Endothelial cells and tumor cells were grown to confluence as described for the adhesion assays in 96-well flat-bottomed multititer plates (Becton Dickinson, Alphen a/d Rijn, the Netherlands). The endothelial cells were pre-incubated with either cell culture media alone or with media containing IL-1beta, TNF-alpha or IL-6 (0.1 and 10 ng/mL). The tumor cells were pre-incubated with either cell culture media alone or with media containing IL-1beta or TNF-alpha (10 ng/mL). Following this pre-incubation, the cells were washed with phosphate buffered saline (room temperature, pH 7.4), fixed in ethanol/methanol for 45 minutes and then washed again. Subsequently, the wells were incubated for 10 minutes with 1% goat serum to block unspecific binding sites. Mouse monoclonal antibody to E-selectin, ICAM-1, VCAM-1 (R&D Systems, Uithoorn, The Netherlands) sLea, sLex (Sanbio, Uden, the Netherlands), LFA-1 (alphaLbeta2) or VLA-4 (alpha4beta1) (Becton Dickinson, Alphen a/d Rijn, the Netherlands) was added for 1 hour, followed by the addition of a second antibody, biotinylated goat anti-mouse antibody (Sigma Zwijndrecht, the Netherlands) in a dilution of 1:250. Increased sensitivity was obtained using the ExtrAvidin- Peroxidase system (Sigma, Zwijndrecht, the Netherlands).

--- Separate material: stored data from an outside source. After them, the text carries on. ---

-- ==== Sys2Proof/Laws/State.lean ====
section
/-!
SUPPORT. What each named update of the state and of a thread leaves alone: one lemma per field and update.
-/

namespace Sys2Proof.Machine

/-! State.modThr. -/

@[simp] theorem State.modThr_free (s : State) (k : ThrKey) (f : Thread → Thread) : (s.modThr k f).free = s.free := rfl
@[simp] theorem State.modThr_nextId (s : State) (k : ThrKey) (f : Thread → Thread) : (s.modThr k f).nextId = s.nextId := rfl
@[simp] theorem State.modThr_agenda (s : State) (k : ThrKey) (f : Thread → Thread) : (s.modThr k f).agenda = s.agenda := rfl
@[simp] theorem State.modThr_cur (s : State) (k : ThrKey) (f : Thread → Thread) : (s.modThr k f).cur = s.cur := rfl
@[simp] theorem State.modThr_now (s : State) (k : ThrKey) (f : Thread → Thread) : (s.modThr k f).now = s.now := rfl
@[simp] theorem State.modThr_power (s : State) (k : ThrKey) (f : Thread → Thread) : (s.modThr k f).power = s.power := rfl
@[simp] theorem State.modThr_armed (s : State) (k : ThrKey) (f : Thread → Thread) : (s.modThr k f).armed = s.armed := rfl
@[simp] theorem State.modThr_supplyBack (s : State) (k : ThrKey) (f : Thread → Thread) : (s.modThr k f).supplyBack = s.supplyBack := rfl
@[simp] theorem State.modThr_dies (s : State) (k : ThrKey) (f : Thread → Thread) : (s.modThr k f).dies = s.dies := rfl
@[simp] theorem State.modThr_mds (s : State) (k : ThrKey) (f : Thread → Thread) : (s.modThr k f).mds = s.mds := rfl
@[simp] theorem State.modThr_parts (s : State) (k : ThrKey) (f : Thread → Thread) : (s.modThr k f).parts = s.parts := rfl
@[simp] theorem State.modThr_ms (s : State) (k : ThrKey) (f : Thread → Thread) : (s.modThr k f).ms = s.ms := rfl
@[simp] theorem State.modThr_vds (s : State) (k : ThrKey) (f : Thread → Thread) : (s.modThr k f).vds = s.vds := rfl
@[simp] theorem State.modThr_launches (s : State) (k : ThrKey) (f : Thread → Thread) : (s.modThr k f).launches = s.launches := rfl
@[simp] theorem State.modThr_teams (s : State) (k : ThrKey) (f : Thread → Thread) : (s.modThr k f).teams = s.teams := rfl
@[simp] theorem State.modThr_cores (s : State) (k : ThrKey) (f : Thread → Thread) : (s.modThr k f).cores = s.cores := rfl
@[simp] theorem State.modThr_clusters (s : State) (k : ThrKey) (f : Thread → Thread) : (s.modThr k f).clusters = s.clusters := rfl
@[simp] theorem State.modThr_ops (s : State) (k : ThrKey) (f : Thread → Thread) : (s.modThr k f).ops = s.ops := rfl
@[simp] theorem State.modThr_mg (s : State) (k : ThrKey) (f : Thread → Thread) : (s.modThr k f).mg = s.mg := rfl
@[simp] theorem State.modThr_musts (s : State) (k : ThrKey) (f : Thread → Thread) : (s.modThr k f).musts = s.musts := rfl
@[simp] theorem State.modThr_banks (s : State) (k : ThrKey) (f : Thread → Thread) : (s.modThr k f).banks = s.banks := rfl
@[simp] theorem State.modThr_upsets (s : State) (k : ThrKey) (f : Thread → Thread) : (s.modThr k f).upsets = s.upsets := rfl

/-! State.putThr. -/

@[simp] theorem State.putThr_free (s : State) (t : Thread) : (s.putThr t).free = s.free := rfl
@[simp] theorem State.putThr_nextId (s : State) (t : Thread) : (s.putThr t).nextId = s.nextId := rfl
@[simp] theorem State.putThr_agenda (s : State) (t : Thread) : (s.putThr t).agenda = s.agenda := rfl
@[simp] theorem State.putThr_cur (s : State) (t : Thread) : (s.putThr t).cur = s.cur := rfl
@[simp] theorem State.putThr_now (s : State) (t : Thread) : (s.putThr t).now = s.now := rfl
@[simp] theorem State.putThr_power (s : State) (t : Thread) : (s.putThr t).power = s.power := rfl
@[simp] theorem State.putThr_armed (s : State) (t : Thread) : (s.putThr t).armed = s.armed := rfl
@[simp] theorem State.putThr_supplyBack (s : State) (t : Thread) : (s.putThr t).supplyBack = s.supplyBack := rfl
@[simp] theorem State.putThr_dies (s : State) (t : Thread) : (s.putThr t).dies = s.dies := rfl
@[simp] theorem State.putThr_mds (s : State) (t : Thread) : (s.putThr t).mds = s.mds := rfl
@[simp] theorem State.putThr_parts (s : State) (t : Thread) : (s.putThr t).parts = s.parts := rfl
@[simp] theorem State.putThr_ms (s : State) (t : Thread) : (s.putThr t).ms = s.ms := rfl
@[simp] theorem State.putThr_vds (s : State) (t : Thread) : (s.putThr t).vds = s.vds := rfl
@[simp] theorem State.putThr_launches (s : State) (t : Thread) : (s.putThr t).launches = s.launches := rfl
@[simp] theorem State.putThr_teams (s : State) (t : Thread) : (s.putThr t).teams = s.teams := rfl
@[simp] theorem State.putThr_cores (s : State) (t : Thread) : (s.putThr t).cores = s.cores := rfl
@[simp] theorem State.putThr_clusters (s : State) (t : Thread) : (s.putThr t).clusters = s.clusters := rfl
@[simp] theorem State.putThr_ops (s : State) (t : Thread) : (s.putThr t).ops = s.ops := rfl
@[simp] theorem State.putThr_mg (s : State) (t : Thread) : (s.putThr t).mg = s.mg := rfl
@[simp] theorem State.putThr_musts (s : State) (t : Thread) : (s.putThr t).musts = s.musts := rfl
@[simp] theorem State.putThr_banks (s : State) (t : Thread) : (s.putThr t).banks = s.banks := rfl
@[simp] theorem State.putThr_upsets (s : State) (t : Thread) : (s.putThr t).upsets = s.upsets := rfl

/-! State.modTeam. -/

@[simp] theorem State.modTeam_free (s : State) (k : TeamKey) (f : Team → Team) : (s.modTeam k f).free = s.free := rfl
@[simp] theorem State.modTeam_nextId (s : State) (k : TeamKey) (f : Team → Team) : (s.modTeam k f).nextId = s.nextId := rfl
@[simp] theorem State.modTeam_agenda (s : State) (k : TeamKey) (f : Team → Team) : (s.modTeam k f).agenda = s.agenda := rfl
@[simp] theorem State.modTeam_cur (s : State) (k : TeamKey) (f : Team → Team) : (s.modTeam k f).cur = s.cur := rfl
@[simp] theorem State.modTeam_now (s : State) (k : TeamKey) (f : Team → Team) : (s.modTeam k f).now = s.now := rfl
@[simp] theorem State.modTeam_power (s : State) (k : TeamKey) (f : Team → Team) : (s.modTeam k f).power = s.power := rfl
@[simp] theorem State.modTeam_armed (s : State) (k : TeamKey) (f : Team → Team) : (s.modTeam k f).armed = s.armed := rfl
@[simp] theorem State.modTeam_supplyBack (s : State) (k : TeamKey) (f : Team → Team) : (s.modTeam k f).supplyBack = s.supplyBack := rfl
@[simp] theorem State.modTeam_dies (s : State) (k : TeamKey) (f : Team → Team) : (s.modTeam k f).dies = s.dies := rfl
@[simp] theorem State.modTeam_mds (s : State) (k : TeamKey) (f : Team → Team) : (s.modTeam k f).mds = s.mds := rfl
@[simp] theorem State.modTeam_parts (s : State) (k : TeamKey) (f : Team → Team) : (s.modTeam k f).parts = s.parts := rfl
@[simp] theorem State.modTeam_ms (s : State) (k : TeamKey) (f : Team → Team) : (s.modTeam k f).ms = s.ms := rfl
@[simp] theorem State.modTeam_vds (s : State) (k : TeamKey) (f : Team → Team) : (s.modTeam k f).vds = s.vds := rfl
@[simp] theorem State.modTeam_launches (s : State) (k : TeamKey) (f : Team → Team) : (s.modTeam k f).launches = s.launches := rfl
@[simp] theorem State.modTeam_threads (s : State) (k : TeamKey) (f : Team → Team) : (s.modTeam k f).threads = s.threads := rfl
@[simp] theorem State.modTeam_cores (s : State) (k : TeamKey) (f : Team → Team) : (s.modTeam k f).cores = s.cores := rfl
@[simp] theorem State.modTeam_clusters (s : State) (k : TeamKey) (f : Team → Team) : (s.modTeam k f).clusters = s.clusters := rfl
@[simp] theorem State.modTeam_ops (s : State) (k : TeamKey) (f : Team → Team) : (s.modTeam k f).ops = s.ops := rfl
@[simp] theorem State.modTeam_mg (s : State) (k : TeamKey) (f : Team → Team) : (s.modTeam k f).mg = s.mg := rfl
@[simp] theorem State.modTeam_musts (s : State) (k : TeamKey) (f : Team → Team) : (s.modTeam k f).musts = s.musts := rfl
@[simp] theorem State.modTeam_banks (s : State) (k : TeamKey) (f : Team → Team) : (s.modTeam k f).banks = s.banks := rfl
@[simp] theorem State.modTeam_upsets (s : State) (k : TeamKey) (f : Team → Team) : (s.modTeam k f).upsets = s.upsets := rfl

/-! State.modLaunch. -/

@[simp] theorem State.modLaunch_free (s : State) (n : Nat) (f : Launch → Launch) : (s.modLaunch n f).free = s.free := rfl
@[simp] theorem State.modLaunch_nextId (s : State) (n : Nat) (f : Launch → Launch) : (s.modLaunch n f).nextId = s.nextId := rfl
@[simp] theorem State.modLaunch_agenda (s : State) (n : Nat) (f : Launch → Launch) : (s.modLaunch n f).agenda = s.agenda := rfl
@[simp] theorem State.modLaunch_cur (s : State) (n : Nat) (f : Launch → Launch) : (s.modLaunch n f).cur = s.cur := rfl
@[simp] theorem State.modLaunch_now (s : State) (n : Nat) (f : Launch → Launch) : (s.modLaunch n f).now = s.now := rfl
@[simp] theorem State.modLaunch_power (s : State) (n : Nat) (f : Launch → Launch) : (s.modLaunch n f).power = s.power := rfl
@[simp] theorem State.modLaunch_armed (s : State) (n : Nat) (f : Launch → Launch) : (s.modLaunch n f).armed = s.armed := rfl
@[simp] theorem State.modLaunch_supplyBack (s : State) (n : Nat) (f : Launch → Launch) : (s.modLaunch n f).supplyBack = s.supplyBack := rfl
@[simp] theorem State.modLaunch_dies (s : State) (n : Nat) (f : Launch → Launch) : (s.modLaunch n f).dies = s.dies := rfl
@[simp] theorem State.modLaunch_mds (s : State) (n : Nat) (f : Launch → Launch) : (s.modLaunch n f).mds = s.mds := rfl
@[simp] theorem State.modLaunch_parts (s : State) (n : Nat) (f : Launch → Launch) : (s.modLaunch n f).parts = s.parts := rfl
@[simp] theorem State.modLaunch_ms (s : State) (n : Nat) (f : Launch → Launch) : (s.modLaunch n f).ms = s.ms := rfl
@[simp] theorem State.modLaunch_vds (s : State) (n : Nat) (f : Launch → Launch) : (s.modLaunch n f).vds = s.vds := rfl
@[simp] theorem State.modLaunch_teams (s : State) (n : Nat) (f : Launch → Launch) : (s.modLaunch n f).teams = s.teams := rfl
@[simp] theorem State.modLaunch_threads (s : State) (n : Nat) (f : Launch → Launch) : (s.modLaunch n f).threads = s.threads := rfl
@[simp] theorem State.modLaunch_cores (s : State) (n : Nat) (f : Launch → Launch) : (s.modLaunch n f).cores = s.cores := rfl
@[simp] theorem State.modLaunch_clusters (s : State) (n : Nat) (f : Launch → Launch) : (s.modLaunch n f).clusters = s.clusters := rfl
@[simp] theorem State.modLaunch_ops (s : State) (n : Nat) (f : Launch → Launch) : (s.modLaunch n f).ops = s.ops := rfl
@[simp] theorem State.modLaunch_mg (s : State) (n : Nat) (f : Launch → Launch) : (s.modLaunch n f).mg = s.mg := rfl
@[simp] theorem State.modLaunch_musts (s : State) (n : Nat) (f : Launch → Launch) : (s.modLaunch n f).musts = s.musts := rfl
@[simp] theorem State.modLaunch_banks (s : State) (n : Nat) (f : Launch → Launch) : (s.modLaunch n f).banks = s.banks := rfl
@[simp] theorem State.modLaunch_upsets (s : State) (n : Nat) (f : Launch → Launch) : (s.modLaunch n f).upsets = s.upsets := rfl

/-! State.modVd. -/

@[simp] theorem State.modVd_free (s : State) (v : Nat) (f : VDev → VDev) : (s.modVd v f).free = s.free := rfl
@[simp] theorem State.modVd_nextId (s : State) (v : Nat) (f : VDev → VDev) : (s.modVd v f).nextId = s.nextId := rfl
@[simp] theorem State.modVd_agenda (s : State) (v : Nat) (f : VDev → VDev) : (s.modVd v f).agenda = s.agenda := rfl
@[simp] theorem State.modVd_cur (s : State) (v : Nat) (f : VDev → VDev) : (s.modVd v f).cur = s.cur := rfl
@[simp] theorem State.modVd_now (s : State) (v : Nat) (f : VDev → VDev) : (s.modVd v f).now = s.now := rfl
@[simp] theorem State.modVd_power (s : State) (v : Nat) (f : VDev → VDev) : (s.modVd v f).power = s.power := rfl
@[simp] theorem State.modVd_armed (s : State) (v : Nat) (f : VDev → VDev) : (s.modVd v f).armed = s.armed := rfl
@[simp] theorem State.modVd_supplyBack (s : State) (v : Nat) (f : VDev → VDev) : (s.modVd v f).supplyBack = s.supplyBack := rfl
@[simp] theorem State.modVd_dies (s : State) (v : Nat) (f : VDev → VDev) : (s.modVd v f).dies = s.dies := rfl
@[simp] theorem State.modVd_mds (s : State) (v : Nat) (f : VDev → VDev) : (s.modVd v f).mds = s.mds := rfl
@[simp] theorem State.modVd_parts (s : State) (v : Nat) (f : VDev → VDev) : (s.modVd v f).parts = s.parts := rfl
@[simp] theorem State.modVd_ms (s : State) (v : Nat) (f : VDev → VDev) : (s.modVd v f).ms = s.ms := rfl
@[simp] theorem State.modVd_launches (s : State) (v : Nat) (f : VDev → VDev) : (s.modVd v f).launches = s.launches := rfl
@[simp] theorem State.modVd_teams (s : State) (v : Nat) (f : VDev → VDev) : (s.modVd v f).teams = s.teams := rfl
@[simp] theorem State.modVd_threads (s : State) (v : Nat) (f : VDev → VDev) : (s.modVd v f).threads = s.threads := rfl
@[simp] theorem State.modVd_cores (s : State) (v : Nat) (f : VDev → VDev) : (s.modVd v f).cores = s.cores := rfl
@[simp] theorem State.modVd_clusters (s : State) (v : Nat) (f : VDev → VDev) : (s.modVd v f).clusters = s.clusters := rfl
@[simp] theorem State.modVd_ops (s : State) (v : Nat) (f : VDev → VDev) : (s.modVd v f).ops = s.ops := rfl
@[simp] theorem State.modVd_mg (s : State) (v : Nat) (f : VDev → VDev) : (s.modVd v f).mg = s.mg := rfl
@[simp] theorem State.modVd_musts (s : State) (v : Nat) (f : VDev → VDev) : (s.modVd v f).musts = s.musts := rfl
@[simp] theorem State.modVd_banks (s : State) (v : Nat) (f : VDev → VDev) : (s.modVd v f).banks = s.banks := rfl
@[simp] theorem State.modVd_upsets (s : State) (v : Nat) (f : VDev → VDev) : (s.modVd v f).upsets = s.upsets := rfl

Adding 2,2'-azino-bis(3- ethylbenzothiazoline-6-sulfonic acid) diammonium salt in citrate-phosphate buffer with urea hydrogen peroxide-developed substrate. Incubation of the endothelial cells without the primary antibody served as a negative control. As a positive control, the ExtrAvidin-Peroxidase (Sigma, Zwijndrecht, the Netherlands) system was added followed by substrate development without washing away the peroxidase. After 40 minutes, the reaction was stopped with sodium fluoride and photometrical evaluation was performed with computer-controlled ELISA reader at a lambda equal to 405 nm.

Function Blocking Assay

Endothelial monolayers were pre-incubated with 10 ng/mL IL-1beta for 12 hours. One hour before the adhesion assay was performed, 50
g/mL of function blocking monoclonal mouse antibodies to human Eselectin (R&D Systems, Uithoorn, The Netherlands) were then added to the endothelial monolayers. The same inhibition assays were carried out with monoclonal mouse antibodies to human ICAM-1 (25
g/mL) and VCAM-1 (60
g/mL) (R&D Systems, Uithoorn, The Netherlands) (the concentration of the antibody was in accordance with the instructions of the manufacturer).

STATISTICS

Data are reported as mean±SD values. The data were analyzed using one- or two-way analysis of variance (ANOVA) according to the experimental design applied. The simple and the repeated contrasts were applied to ANOVA in order to compare the various experiments with the control experiment as well as adjacent categories, respectively. The effects within specific categories were evaluated using nested designs. The SPSS version 13.0 for Windows was used to analyze the data. Two-tailed P values less than 0.05 were considered to be statistically significant. Experiments (n=6) were performed at least twice with comparable results while quadriplate wells were used in the EIA assays.

RESULTS

Validation of Assay

Labeling tumor cells with calcein-AM did not decrease their viability (greater than 95% using trypan blue). To determine the stability of calcein labeling, the fluorescence of the labeled cells and of the supernatant of the labeled cells was measured. The fluorescence of the labeled cells remained constant for at least 60 minutes indicating retention of the dye within the cells (data not shown). This result was also seen in the adhesion assay, where maximal tumor cell adhesion was reached after a one hour incubation followed by a decrease at longer incubation times (data not shown). Therefore, for all subsequent experiments, the incubation time was 1 hour. Dilution series with labeled tumor cells on MEC monolayers showed a linear correlation between cell number and measured fluorescence (data not shown) which was used as a standard to calibrate the fluorescence measured. In this way, the amount of adhered tumor cells in the experimental wells could be determined.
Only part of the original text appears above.